* _What you have to do_:
Repeat exactly the lines from the start of the entries below through the line containing "of 4 (R42). -/". Omit the rest.

* _Given records_:
· · · · ·

-- ==== Sys2Proof/Machine/Flags.lean ====
section
/-! DEFINITION. The event inputs e0 to e15 of every core (Table 1-10, R26, R88) and the counters TIME and CYCLE (R42). An input is a
level: it is computed from the state its source leaves. -/

namespace Sys2Proof.Machine

/-- Nanoseconds since a core's release, in steps of 4 (R42). -/
def Dev.timeOf (d : Dev) (c : Nat) : Nat := (d.run - (d.core c).releasedAt) / 4 * 4
/-- Clock cycles since a core's release: 500 MHz, 2 GHz and 1 GHz (Table 2-1). -/
def Dev.cycleOf (d : Dev) (c : Nat) : Nat :=
  match kindOf c with
  | .fold => (d.run - (d.core c).releasedAt) / 2
  | .shepherd => (d.run - (d.core c).releasedAt) * 2
  | .drover => d.run - (d.core c).releasedAt

/-- A read waits on a die behind a running program or erase that may not yet be suspended (R195). -/
def Dev.suspendDemand (d : Dev) (die : Nat) : Bool :=
  (d.dieOps die).any (fun o => o.stage == .running && o.isPE && !d.maySuspend die o)
    && (d.dieOps die).any (fun o => o.stage == .queued && o.desc.isRead)

/-- Inputs e0 to e6 of the Drover core of index v. -/
def Dev.droverInputs (d : Dev) (v : Nat) : List Bool :=
  let c := 9 + v
  let chs := (List.range 4).map (fun j => d.chan (4 * v + j))
  let dies := (List.range 128).map (· + 128 * v)
  [(d.drv v).workTail != (d.drv v).workHead,
   (d.core c).fopDone != [] || chs.any (fun x => x.release != [])
     || dies.any (fun i => (d.dieOps i).any (fun o => o.stage == .ended && o.origin != .fop)),
   chs.any (fun x => x.decodeFail),
   chs.any (fun x => x.faultTrain || x.faultLink || x.faultSusp || x.suspect != 0),
   (d.core c).moveDone != [],
   (d.core c).parDone != [],
   dies.any d.suspendDemand]
/-- Inputs e0 to e6 of a Shepherd core. The manual gives the exception ring no entry, so e0 is never asserted; e1 is asserted while a Run
Module waits and the core runs none; e6 while a DRAM channel is due for training (assumption log 45). -/
def Dev.shepherdInputs (d : Dev) (c : Nat) : List Bool :=
  [false,
   d.nvme.modQueue != [] && (d.core c).modRun.isNone,
   d.drove.reconEvt || (d.core c).parDone != [],
   d.drove.closedEvt,
   (d.core c).moveDone != [],
   d.mapc.flushDone || d.mapc.cleanDone || d.mapc.repairEvt,
   d.dram.chans.any (fun e => e.2.due)]
/-- Inputs e0 to e6 of the Fold core: e5 while the last reseed lies 1 s back. -/
def Dev.foldInputs (d : Dev) : List Bool :=
  [d.fold.meas != [],
   d.dig.any (fun e => e.2.owner == 0 && (e.2.st == .done || e.2.st == .error)),
   d.pka.done,
   d.keys.done,
   d.ilu.done0,
   decide (1000000000 ≤ d.now - d.fold.reseedAt),
   d.fold.tamper != 0]
/-- A source that a core handles has a FIFO record and HANDLING clear (R510). -/
def Dev.recordWaits (d : Dev) (c : Nat) : Bool :=
  sources.any (fun s => handlerOf s == some c && (d.src s).fifo != [] && !(d.src s).handling)
/-- A commit writes its record and asks for a runtime entry. -/
def Dev.appendAsked (d : Dev) : Bool := d.cfg.txns.any (fun t => t.phase == .persisting)
/-- A message of SPDM waits. -/
def Dev.spdmAsked (d : Dev) : Bool := d.walk.msgs.any (fun m => m.mtype == 5)
/-- Inputs e0 to e15 of a core, in order. -/
def Dev.inputs (d : Dev) (c : Nat) : List Bool :=
  let k := d.core c
  let e8 := decide (k.timercmp.toNat ≤ d.timeOf c)
  let lows := match kindOf c with
    | .fold => d.foldInputs
    | .shepherd => d.shepherdInputs c
    | .drover => d.droverInputs (c - 9)
  let highs := match kindOf c with
    | .fold => [k.e9 || d.appendAsked, d.pwr.pfEvt, d.pwr.wakeEvt, d.evt.collieArmed && d.evt.colliePre, d.recordWaits c, d.fold.tokenIn, d.spdmAsked]
    | .shepherd => [k.e9, d.pwr.pfEvt, d.pwr.wakeEvt, d.thm.alert, d.recordWaits c, k.e14, d.walk.msgs != []]
    | .drover => [k.e9, d.pwr.pfEvt, d.pwr.wakeEvt, d.thm.alert, d.recordWaits c, k.e14, false]
  lows ++ [k.msgs != [], e8] ++ highs
/-- The number whose bits a list gives, bit 0 first. -/
def bitsNum : List Bool → Nat
  | [] => 0
  | b :: t => bit b + 2 * bitsNum t
/-- EVPEND of a core at a level: at O only e8 is visible (Table 2-3). -/
def Dev.evpend (d : Dev) (c : Nat) (lv : Level) : Nat :=
  let v := bitsNum (d.inputs c)
  if lv = .o then v &&& 0x100 else v

end Sys2Proof.Machine
end

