/-- A command with data to place has completed, or waits for placement or for dropped records. -/
def Sys2Proof.Safety.PlacedOrWaits (p : Pen) (x : PenSt) (d : Dev) : Prop :=
  EndedWith p.val x 0 0 d ∨ ∃ y, d.pen p.val = some y ∧ (y.stage = .placeWait ∨ y.stage = .tombWait)
/-- WRITE and COMPARE of a Held command begin its data transfer and change nothing else. HOST_DATA_ARRIVAL of a write whose protection
checks fail ends it with the status of the first that fails; with checks passed it ends with Unrecovered Read Error when a part-written IU's
current copy cannot be read, and else the command has completed with Successful Completion or waits for placement. PLACEMENT_WAIT_END and
TOMBSTONE_WAIT_END of a command that waits complete it once nothing is left to place; with one IU left, blocks free above the floor and the
IU placed, the command completes and the map and media are as placing left them; below the floor it waits on. WRITE_ZEROES completes, waits
or ends the same way; FLUSH completes; DATASET_MANAGEMENT without the deallocate attribute or with no whole IU completes. (R28, R151, R153,
R277) -/
def Obligations.WriteCommands : Prop :=
  (∀ (p : Pen) (s : State) (x : PenSt),
    (s.dev.held p.val 1 = some x → Gives (.write p) s (s.dev.setPen p.val { x with stage := .external }))
    ∧ (s.dev.held p.val 5 = some x → Gives (.compare p) s (s.dev.setPen p.val { x with stage := .external })))
  ∧ (∀ (p : Pen) (data md : Bytes) (bad : List (BitVec 38)) (s : State) (x : PenSt) (n : NsSt) (secs : List (Bytes × Bytes)),
    s.dev.pen p.val = some x → x.stage = .external → x.isAdmin = false → x.opcode = 1 → s.dev.moversHalted x.ctrl = false →
    s.dev.postingStopped = false → n = s.dev.nspace x.nsid →
    secs = (List.range x.count).map (fun i => sectorOf n (x.dw 12) (piReqOf n x.dw) (padTo (x.count * xferSize n (x.dw 12)) data) md i) →
    (piStatus (piReqOf n x.dw) secs ≠ 0 →
      Does (.hostDataArrival p data md bad) s (EndedWith p.val x (piStatus (piReqOf n x.dw) secs) 0))
    ∧ (piStatus (piReqOf n x.dw) secs = 0 → (∀ e ∈ s.dev.buildIus (bad.map BitVec.toNat) x secs, e.2 ≠ none) →
      Does (.hostDataArrival p data md bad) s (PlacedOrWaits p x)))
  ∧ (∀ (p : Pen) (s : State) (x : PenSt), s.dev.pen p.val = some x → x.stage = .placeWait →
    ((∀ j ∈ x.ius, j.state = 2) → Does (.placementWaitEnd p) s (EndedWith p.val x 0 0))
    ∧ (∀ j, x.ius = [j] → j.state = 0 → s.dev.freePm (s.dev.streamGroup (s.dev.streamOf x)) < s.dev.cfgv 0x012 0x12 →
        Does (.placementWaitEnd p) s fun d => d.pen p.val = some x ∧ d.mapc = s.dev.mapc ∧ d.media = s.dev.media)
    ∧ (∀ j r, x.ius = [j] → j.state = 0 → s.dev.cfgv 0x012 0x12 ≤ s.dev.freePm (s.dev.streamGroup (s.dev.streamOf x)) →
        r = s.dev.placeIu { nsid := x.nsid, liu := j.liu, wsn := 0, data := j.data, hmeta := j.hmeta, marked := false, raddle := false,
                            stream := s.dev.streamOf x, use := .host, pen := some p.val, onlyIf := none } → r.2 = true →
        Does (.placementWaitEnd p) s fun d => EndedWith p.val x 0 0 d ∧ d.mapc = r.1.mapc ∧ d.media = r.1.media ∧ d.mem = r.1.mem))
  ∧ (∀ (p : Pen) (s : State) (x : PenSt), s.dev.pen p.val = some x → x.stage = .tombWait →
    (s.dev.tombFull = false → (∀ j ∈ x.ius, j.state = 2) → Does (.tombstoneWaitEnd p) s (EndedWith p.val x 0 0))
    ∧ (s.dev.tombFull = true → Gives (.tombstoneWaitEnd p) s s.dev))
  ∧ (∀ (p : Pen) (s : State) (x : PenSt), s.dev.held p.val 0 = some x → Does (.flush p) s fun d => EndedWith p.val x 0 0 d ∧ d.mem = s.dev.mem)
  ∧ (∀ (p : Pen) (bad : List (BitVec 38)) (s : State) (x : PenSt) (n : NsSt), s.dev.held p.val 8 = some x → n = s.dev.nspace x.nsid →
    (∀ e ∈ s.dev.buildIus (bad.map BitVec.toNat) x ((List.range x.count).map (fun i => (zeros n.lbaSize,
      if (piReqOf n x.dw).pract && (piReqOf n x.dw).kind != 0 then (piReqOf n x.dw).insert i (zeros n.lbaSize) else zeros n.metaSize))), e.2 ≠ none) →
    Does (.writeZeroes p bad) s (PlacedOrWaits p x))
  ∧ (∀ (p : Pen) (s : State) (x : PenSt), s.dev.pen p.val = some x → x.isAdmin = false → x.opcode = 9 → x.due = none →
    (x.deallocates = false → x.stage = .ready → x.walk = 1 → Does (.datasetManagement p) s (EndedWith p.val x 0 0))
    ∧ (x.deallocates = true → x.stage = .executing → Does (.datasetManagement p) s (PlacedOrWaits p x))
    ∧ (x.deallocates = true → x.stage = .executing →
        (∀ r ∈ x.ranges, (s.dev.wholeIus (s.dev.nspace x.nsid) r.1 r.2).2 = 0) →
        Does (.datasetManagement p) s (EndedWith p.val x 0 0)))
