@[simp] theorem Dev.iluRead_keepsMem (d : Dev) (lv : Level) (o : Nat) : d.ReadKeepsMem (d.iluRead lv o) := by simp [Dev.iluRead]

@[simp] theorem Dev.iluWrite_mem (d : Dev) (core o v : Nat) : (d.iluWrite core o v).mem = d.mem := by
  unfold Dev.iluWrite
  dsimp only
  (repeat' split) <;> simp

/-! ### Frames of Machine/Regs -/

@[simp] theorem Dev.chnRead_keepsMem (d : Dev) (ch o : Nat) : d.ReadKeepsMem (d.chnRead ch o) := by simp [Dev.chnRead]

@[simp] theorem Dev.chnWrite_mem (d : Dev) (ch o v : Nat) : (d.chnWrite ch o v).mem = d.mem := by
  unfold Dev.chnWrite
  (repeat' split) <;> rfl

@[simp] theorem Dev.aesRead_keepsMem (d : Dev) (ch o : Nat) : d.ReadKeepsMem (d.aesRead ch o) := by simp [Dev.aesRead]

@[simp] theorem Dev.drvRead_keepsMem (d : Dev) (v o : Nat) : d.ReadKeepsMem (d.drvRead v o) := by simp [Dev.drvRead]

@[simp] theorem Dev.drvWrite_mem (d : Dev) (v o w : Nat) : (d.drvWrite v o w).mem = d.mem := by
  unfold Dev.drvWrite
  (repeat' split) <;> rfl

@[simp] theorem Dev.regGet_keepsMem (d : Dev) (core : Nat) (lv : Level) (a : Nat) : d.ReadKeepsMem (d.regGet core lv a) := by
  unfold Dev.regGet
  dsimp only
  (repeat' split) <;> simp

@[simp] theorem Dev.regPut_memWf {d : Dev} (h : memWf d.mem = true) (core a v : Nat) : memWf (d.regPut core a v).mem = true := by
  unfold Dev.regPut
  dsimp only
  (repeat' split) <;> simp [h]

theorem Dev.mem_of_regLoad {d : Dev} {core : Nat} {lv : Level} {a n : Nat} {e : Dev × Nat} (he : d.regLoad core lv a n = some e) :
    e.1.mem = d.mem := by
  unfold Dev.regLoad at he
  split at he
  · split at he
    · cases he
    · next h1 =>
      split at he
      · cases he
      · next h2 =>
        cases he
        exact (Dev.regGet_keepsMem _ _ _ _ _ h2).trans (Dev.regGet_keepsMem _ _ _ _ _ h1)
  · split at he
    · cases he
    · next h1 =>
      have hk := Dev.regGet_keepsMem _ _ _ _ _ h1
      cases he
      exact hk

theorem Dev.memWf_of_regStore {d : Dev} (h : memWf d.mem = true) {core : Nat} {lv : Level} {a n v : Nat} {e : Dev} (he :
    (d.regStore core lv a n v) = some e) : memWf e.mem = true := by
  unfold Dev.regStore at he
  repeat' split at he
  all_goals cases he
  all_goals simp [h]

/-! ### Frames of Machine/Operands -/

theorem Dev.mem_of_load {d : Dev} {c : Nat} {lv : Level} {a n : Nat} {e : Dev × Nat} (he : d.load c lv a n = .ok e) : e.1.mem = d.mem := by
  unfold Dev.load at he
  split at he
  · cases he
  · split at he
    · cases he
    · split at he
      · cases he
      · cases he
        rfl
    · cases he
      rfl
    · split at he
      · next hr =>
        cases he
        exact Dev.mem_of_regLoad hr
      · cases he

theorem Dev.memWf_of_store {d : Dev} (h : memWf d.mem = true) {c : Nat} {lv : Level} {a n v : Nat} {e : Dev} (he : d.store c lv a n v = .ok e) :
    memWf e.mem = true := by
  unfold Dev.store at he
  split at he
  · cases he
  · split at he
    · cases he
    · split at he
      · cases he
      · cases he
        simp [h]
    · split at he
      · next hr =>
        cases he
        exact Dev.memWf_of_regStore h hr
      · cases he

theorem Dev.memWf_of_atomic {d : Dev} (h : memWf d.mem = true) {c : Nat} {lv : Level} {a : Nat} {k : Amo} {y rdIn : Word} {e : Dev × Word} (he :
    (d.atomic c lv a k y rdIn) = .ok e) : memWf e.1.mem = true := by
  unfold Dev.atomic at he
  dsimp only at he
  (repeat' split at he) <;> cases he <;> simp [h]
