-- ==== Sys2Proof/Word.lean ====
section
/-!
DEFINITION. The plain types that every other file uses: bytes, words, addresses, sparse tables and byte memories.
Only the types stand here; every operation on them stands in Machine/Base.lean.
-/

namespace Sys2Proof

/-- One byte of a memory, a record or a packet (00 R9). -/
abbrev Byte := BitVec 8

/-- A general register of a tile controller, a setup register, a counter of an island (03 R64, 21 R514). -/
abbrev Word := BitVec 64

/-- A lane of the vector engine (06 R147). -/
abbrev Lane := BitVec 32

end Sys2Proof

namespace Sys2Proof.Machine

/-- A sparse table: the entries that are not listed hold a default that the reader names. -/
abbrev Tab (α : Type) := List (Nat × α)

/-- A byte memory in canonical form: addresses strictly rising, and no listed byte is zero. A byte that is not listed
reads as zero (20 R503 step 4, 03 R62). -/
abbrev Memory := List Host.Cell

end Sys2Proof.Machine
end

· · · · ·

* _Answer to the exercise_:
-- ==== Sys2Proof/Machine/Flags.lean ====
section
/-! DEFINITION. The event inputs e0 to e15 of every core (Table 1-10, R26, R88) and the counters TIME and CYCLE (R42). An input is a
level: it is computed from the state its source leaves. -/

namespace Sys2Proof.Machine

/-- Nanoseconds since a core's release, in steps of 4 (R42). -/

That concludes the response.